Да, меня почти в буквальном смысле слова тошнит от словосочетания «наши парни», что бы оно в данном конкретном случае ни означало и в каком контексте, кроме пародийного, ни было бы произнесено. А уж если эти «парни» звучат в течение полутора часов полторы сотни раз да еще и с неизменно взвинченными интонациями…

Это всего лишь моя проблема? Согласен, именно моя и ничья больше. И я ничуть не раздражаюсь, если у кого-то это устроено совсем иначе.

Да, мне не дано чувство коллективного восторга.  

Когда я этой своей ущербностью и, главное, своим скепсисом относительно «наших – не наших»  поделился со своим хорошим знакомым, который - как раз наоборот - был преисполнен самых возвышенных чувств по поводу «наших парней», он спросил меня: «Ну, хорошо, футбол. А если бы ты узнал, что кто-то из российских, допустим, физиков или биологов получил Нобеля, ты бы тоже так фыркал?»

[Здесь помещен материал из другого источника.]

theorem test_decode_scalar_register_forms : [
    (0b000001_000101_010100_111111_00000000, none, .add 5 20 63),
    (0b000001_000110_010101_111110_00000001, none, .sub 6 21 62),
    (0b000001_000111_010110_111101_00000010, none, .and 7 22 61),
    (0b000001_001000_010111_111100_00000011, none, .or 8 23 60),
    (0b000001_001001_011000_111011_00000100, none, .xor 9 24 59),
    (0b000001_001010_011001_111010_00000101, none, .shl 10 25 58),
    (0b000001_001011_011010_111001_00000110, none, .shr 11 26 57),
    (0b000001_001100_011011_111000_00000111, none, .sar 12 27 56),
    (0b000001_001101_011100_110111_00001000, none, .mul 13 28 55),
    (0b000001_001110_011101_110110_00001001, none, .mulh 14 29 54),
    (0b000001_001111_011110_110101_00001010, none, .div 15 30 53),
    (0b000001_010000_011111_110100_00001011, none, .rem 16 31 52),
    (0b000001_010001_100000_110011_00001100, none, .min 17 32 51),
    (0b000001_010010_100001_110010_00001101, none, .max 18 33 50),
    (0b000001_010011_100010_110001_00001110, none, .slt 19 34 49),
    (0b000001_010100_100011_110000_00001111, none, .sltn 20 35 48)
  ].all reads = true := by decide +kernel

theorem test_decode_scalar_immediates : [
    (0b000010_000111_001001_11111111111010, none, .addi 7 9 0x3FFA),
    (0b000011_000111_001001_11111111110111, none, .andi 7 9 0x3FF7),
    (0b000100_000111_001001_11111111110100, none, .ori 7 9 0x3FF4),
    (0b000101_000111_001001_11111111110001, none, .xori 7 9 0x3FF1),
    (0b001001_000111_001001_11111111100101, none, .slti 7 9 0x3FE5),
    (0b000110_000001_000010_00000000_111100, none, .shli 1 2 60),
    (0b000111_000001_000010_00000000_111101, none, .shri 1 2 61),
    (0b001000_000001_000010_00000000_111110, none, .sari 1 2 62),
    (0b001010_000011_10000000000000000001, none, .lui 3 0x80001),
    (0b001011_100001_00000000000000000000, some 0xFFFFFFFE, .movl 33 0xFFFFFFFE)
  ].all reads = true := by decide +kernel

theorem test_decode_scalar_memory : [
    (0b001100_000101_000100_10_111111111000, none, .sld 5 4 2 0xFF8),
    (0b001101_000110_000011_11_011111111111, none, .sst 6 3 3 0x7FF),
    (0b001110_000111_000010_101_11111111000, none, .slda 7 2 5 0x7F8),
    (0b001111_001000_000001_100_00000010000, none, .sstr 8 1 4 16),
    (0b010000_000110_000100_000111_000_000_00, none, .samoAdd 6 4 7 0 0),
    (0b010000_000110_000100_000111_001_001_01, none, .samoAnd 6 4 7 1 1),
    (0b010000_000110_000100_000111_010_010_10, none, .samoOr 6 4 7 2 2),
    (0b010000_000110_000100_000111_011_011_00, none, .samoXor 6 4 7 3 0),
    (0b010000_000110_000100_000111_100_100_01, none, .samoMin 6 4 7 4 1),
    (0b010000_000110_000100_000111_101_101_10, none, .samoMax 6 4 7 5 2),
    (0b010000_000110_000100_000111_110_000_00, none, .samoSwap 6 4 7 0 0),
    (0b010000_000110_000100_000111_111_001_01, none, .samoCas 6 4 7 1 1)
  ].all reads = true := by decide +kernel

theorem test_decode_scalar_control : [
    (0b010001_001010_101000_11111111111111, none, .beq 10 40 0x3FFF),
    (0b010010_001011_101001_11111111111110, none, .bne 11 41 0x3FFE),
    (0b010011_001100_101010_11111111111101, none, .blt 12 42 0x3FFD),
    (0b010100_001101_101011_11111111111100, none, .bge 13 43 0x3FFC),
    (0b010101_001110_101100_11111111111011, none, .bltn 14 44 0x3FFB),
    (0b010110_001111_101101_11111111111010, none, .bgen 15 45 0x3FFA),
    (0b010111_11111111111111111111111110, none, .jmp 0x3FFFFFE),
    (0b011000_00000000000000000000000101, none, .call 5),
    (0b011001_000000_111111_00000000000000, none, .jr 63),
    (0b011010_010100_001000_0100_0000001001, some 0x24, .lblk 20 8 4 9 0x24),
    (0b011011_00000000000000000000000000, none, .ldrain),
    (0b011100_000_110_010001_11111111100000, none, .stbind 6 17 0x3FE0),
    (0b011101_000_101_00000000000000000000, none, .strel 5)
  ].all reads = true := by decide +kernel

theorem test_decode_scalar_sync : [
    (0b011110_001001_00000000000000000000, none, .bclose 9),
    (0b011111_000000_001001_00000000000000, none, .bwait 9),
    (0b100000_000101_001001_00000000000000, none, .bararr 5 9),
    (0b100001_000110_001001_00000000000000, none, .barwait 6 9),
    (0b100010_000111_001001_00000000000000, none, .barexp 7 9),
    (0b100011_000000000000000000000_11111, none, .fence 31),
    (0b100100_000000_111000_0000000000_1111, none, .scopeset 56 15),
    (0b100101_00000000000000000000000000, none, .recfence),
    (0b100110_0000000000000000000000_1011, none, .recload 11)
  ].all reads = true := by decide +kernel

theorem test_decode_scalar_system : [
    (0b000000_10101010111100110111101111, none, .udf 0x2ABCDEF),
    (0b100111_000000_10101011110011011110, none, .syscall 0xABCDE),
    (0b101000_00000000000000000000000000, none, .trapret),
    (0b101001_000101_00000000_000001100000, none, .csrr 5 0x060),
    (0b101010_000000_000100_00_000000100000, none, .csrw 4 0x020),
    (0b101011_00000000000000000000000000, none, .exit),
    (0b101100_000000_00000000000001001101, none, .brk 77),
    (0b101101_00000000000000000000000000, none, .yield),
    (0b101110_000001_000010_000011_00000000, none, .launch 1 2 3),
    (0b101111_00000000000000000000000000, none, .nop),
    (0b110000_000100_000101_000110_00000000, none, .waitev 4 5 6),
    (0b110001_00000000000000000000000001, none, .scalarReservedOpcode 0xC4000001)
  ].all reads = true := by decide +kernel

theorem test_decode_lane_integers : [
    (0b0000001_000_010_1_0_1111111111_1111111110_0000000001_0000000000_00_11_00_1_0_0_11111111111111111111111111111111, .iadd ⟨0, 2, true, false, 1023, .v 1022 true, .imm 0xFFFFFFFF, .v 0 false, 0x1⟩),
    (0b0000010_110_000_0_0_0000000100_0000000010_0000000011_0000000000_00_01_00_0_0_0_00000000000000000000000000000000, .isub ⟨6, 0, false, false, 4, .v 2 false, .bp 3, .v 0 false, 0x0⟩),
    (0b0000011_001_000_0_0_0000000101_0000010000_0000000111_0000000000_01_00_00_0_0_0_00000000000000000000000000000000, .imul ⟨1, 0, false, false, 5, .special .lane, .v 7 false, .v 0 false, 0x0⟩),
    (0b0000100_111_000_0_0_0000000110_0000000010_0000000100_0000001000_00_00_00_0_0_0_00000000000000000000000000000001, .imad ⟨7, 0, false, false, 6, .v 2 false, .v 4 false, .v 8 false, 0x1⟩),
    (0b0000101_000_000_0_0_0000000101_0000000110_0000000111_0000000000_00_00_00_0_0_0_00000000000000000000000000000000, .imulh ⟨0, 0, false, false, 5, .v 6 false, .v 7 false, .v 0 false, 0x0⟩),
    (0b0000110_110_000_0_0_0000000110_0000000111_0000001000_0000000000_10_00_00_0_0_0_00000000000000000000000000000000, .idiv ⟨6, 0, false, false, 6, .stream 7, .v 8 false, .v 0 false, 0x0⟩),
    (0b0000111_000_000_0_0_0000000101_0000000110_0000000111_0000000000_00_00_00_0_1_0_00000000000000000000000000000000, .imin ⟨0, 0, false, false, 5, .v 6 false, .v 7 true, .v 0 false, 0x0⟩),
    (0b0001000_001_000_0_0_0000000101_0000000110_0000000111_0000000000_00_00_00_0_0_0_00000000000000000000000000000000, .imax ⟨1, 0, false, false, 5, .v 6 false, .v 7 false, .v 0 false, 0x0⟩),
    (0b0001001_000_000_0_0_0000000010_0000010100_0000010110_0000000000_00_00_00_0_0_0_00000000000000000000000000000000, .land ⟨0, 0, false, false, 2, .v 20 false, .v 22 false, .v 0 false, 0x0⟩),
    (0b0001010_110_001_0_0_0000000100_0000010100_0000011000_0000000000_00_00_00_0_0_0_00000000000000000000000000000000, .lor ⟨6, 1, false, false, 4, .v 20 false, .v 24 false, .v 0 false, 0x0⟩),
    (0b0001011_000_010_0_0_0000000110_0000010100_0000011010_0000000000_00_00_00_0_0_0_00000000000000000000000000000000, .lxor ⟨0, 2, false, false, 6, .v 20 false, .v 26 false, .v 0 false, 0x0⟩),
    (0b0001100_110_011_0_0_0000001000_0000010100_0000011100_0000000000_00_00_00_0_0_0_00000000000000000000000000000000, .lshl ⟨6, 3, false, false, 8, .v 20 false, .v 28 false, .v 0 false, 0x0⟩),
    (0b0001101_000_100_0_0_0000001010_0000010100_0000011110_0000000000_00_00_00_0_0_0_00000000000000000000000000000000, .lshr ⟨0, 4, false, false, 10, .v 20 false, .v 30 false, .v 0 false, 0x0⟩),
    (0b0001110_110_101_0_0_0000001100_0000010100_0000100000_0000000000_00_00_00_0_0_0_00000000000000000000000000000000, .lsar ⟨6, 5, false, false, 12, .v 20 false, .v 32 false, .v 0 false, 0x0⟩),
    (0b0001111_000_000_0_0_0000001001_0000001000_0000000000_0000000000_00_00_00_0_0_0_00000000000000000000000000000000, .popc ⟨0, 0, false, false, 9, .v 8 false, .v 0 false, .v 0 false, 0x0⟩),
    (0b0010000_110_000_0_0_0000001010_0000001000_0000000000_0000000000_00_00_00_0_0_0_00000000000000000000000000000000, .clz ⟨6, 0, false, false, 10, .v 8 false, .v 0 false, .v 0 false, 0x0⟩),
    (0b0010001_001_000_0_0_0000000111_0000001000_0000000101_0000000000_00_11_00_0_0_0_00000000000000000000000000000101, .icmp ⟨1, 0, false, false, 7, .v 8 false, .imm 0x5, .v 0 false, 0x5⟩),
    (0b0010010_000_000_0_0_0000001001_0000001000_0000000111_0000000000_00_00_00_0_0_0_00000000000000000000000000001011, .sel ⟨0, 0, false, false, 9, .v 8 false, .v 7 false, .v 0 false, 0xB⟩),
    (0b0100010_001_000_0_0_0000001001_0000001000_0000000111_0000000110_00_00_00_0_0_0_00000000000000000000000000000001, .dot4 ⟨1, 0, false, false, 9, .v 8 false, .v 7 false, .v 6 false, 0x1⟩)
  ].all readsLane = true := by decide +kernel
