/-- The low bytes of a value. -/
def truncate (sz : Size) (v : Word) : Word :=
  match sz with
  | .byte => (v.setWidth 8).setWidth 32
  | .half => (v.setWidth 16).setWidth 32
  | .word => v

/-- What an access reads: the value of the first region met that answers one, else the bytes of memory. -/
def answered (sz : Size) (a : Word) (ms : List Region) (m : Memory) : Word :=
  match ms.findSome? fun r => r.reaction.answer with
  | some v => truncate sz v
  | none => portLoad m sz a

/-- Clearing `Aborted` at the start of an access (R83); an interface that does not is U21. -/
def clearAborted (s : State) : State :=
  if s.collab.clearsAborted then { s with fault := { s.fault with aborted := none } } else s

/-- What the memory interface does before the data of an access move (R72, R83, log 1, log 17). -/
def touch (c : Cls) (k : Access) (sz : Size) (a : Word) (s : State) : State :=
  let ms := met c k sz a s.collab.regions
  let s1 := clearAborted s
  let s2 := { s1 with collab := { s1.collab with regions := s1.collab.regions.map (Region.after c k sz a) } }
  let s3 := (ms.flatMap fun r => r.reaction.before).foldl (performMem k.abortKind) s2
  if ms.any Region.aborts then abortCall k.abortKind a s3 else s3

/-- The store of an access, if it has one and no region met stops it. -/
def landStore (k : Access) (sz : Size) (a : Word) (store : Option Word) (ms : List Region) (s : State) : State :=
  match store with
  | some v => if ms.any (Region.blocks k) then s else { s with mem := portStore s.mem sz a v }
  | none => s

/-- One access at the port (R71, R72): the interface's actions before it, the value read, the store, and the interface's
actions after it. The cycles are charged by the caller. -/
def access (c : Cls) (k : Access) (sz : Size) (a : Word) (store : Option Word) (s : State) : Word × State :=
  let ms := met c k sz a s.collab.regions
  let s1 := touch c k sz a s
  (answered sz a ms s1.mem,
    (ms.flatMap fun r => r.reaction.after).foldl (performMem k.abortKind) (landStore k sz a store ms s1))

/-- What a data access answers: a value, or that `Aborted` is set after it. -/
inductive Acc (α : Type) where
  | ok (v : α) (s : State)
  | abort (s : State)

/-- The test of `Aborted` "immediately after each access" (R80). -/
def checkAborted (v : α) (s : State) : Acc α :=
  if s.fault.aborted = none then .ok v s else .abort s

/-- `MemRead(addr, n)` (R80). -/
def memRead (c : Cls) (sz : Size) (a : Word) (s : State) : Acc Word :=
  let r := access c .read sz a none (countAccess c 1 s)
  checkAborted r.1 r.2

/-- `MemWrite(addr, n, v)` (R81). -/
def memWrite (c : Cls) (sz : Size) (a v : Word) (s : State) : Acc Unit :=
  checkAborted () (access c .write sz a (some v) (countAccess c 1 s)).2

/-- `MemSwap(addr, n, v)` (R82): both halves are of class N. -/
def memSwap (sz : Size) (a v : Word) (s : State) : Acc Word :=
  let r := access .n .swap sz a (some v) (countAccess .n 2 s)
  checkAborted r.1 r.2

/-- The words of a multi-register load from `a` on, the first access of class `c`, the others S (R85). -/
def readWords : Nat → Cls → Word → State → Acc (List Word)
  | 0, _, _, s => .ok [] s
  | k + 1, c, a, s =>
    match memRead c .word a s with
    | .abort s1 => .abort s1
    | .ok w s1 =>
      match readWords k .s (a + 4#32) s1 with
      | .abort s2 => .abort s2
      | .ok ws s2 => .ok (w :: ws) s2

/-- The words of a multi-register store from `a` on, the first access of class `c`, the others S (R85). -/
def writeWords : List Word → Cls → Word → State → Acc Unit
  | [], _, _, s => .ok () s
  | w :: ws, c, a, s =>
    match memWrite c .word a w s with
    | .abort s1 => .abort s1
    | .ok _ s1 => writeWords ws .s (a + 4#32) s1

«Ну, во-первых, я не фыркаю, - ответил я ему, - и, как ты, может быть, заметил, никому своих ощущений не навязываю. А во-вторых, отличие футбольной победы и Нобелевской премии кроме многих прочих отличий еще и в том, что я имею гарантию того, что в королевском дворце в Стокгольме в процессе торжественной церемонии точно не будет звучать сталинский гимн. И чем вообще этот гимн будет реже звучать, тем лучше. Уже хотя бы поэтому я не радуюсь и не буду радоваться всяким «нашим» спортивным победам». 

Это, впрочем, моя история, мой чувственный и социальный опыт, которым я дорожу и дорожу тем больше, чем больше уважаю чужой.

И закончу тем, с чего начал. Нервозный разговор не о футболе. Он, как водится в последнее время, все о том же – о том, кто как ликует, кто как возмущается, кто как гневается, кто как печалится, кто как скорбит по умершим или по погибшим, кто как не радуется тому, чему радуется другой и радуется совсем не тому, чему следует. 

Я в этом участвовать не хочу, чтобы, как сейчас говорят, не множить сущности. По крайней мере пока не спросят. 

А если спросят, как, каким образом, с какой степенью страсти и интенсивности следует публично проявлять свои чувства, то ответ мой будет такой. 

Да как угодно, руководствуясь лишь собственными представлениями о вкусе, о чувстве стиля и меры, об уместности или неуместности высказывания. Ну, и спасительные сомнения в абсолютности своей правоты еще никому никогда не мешали.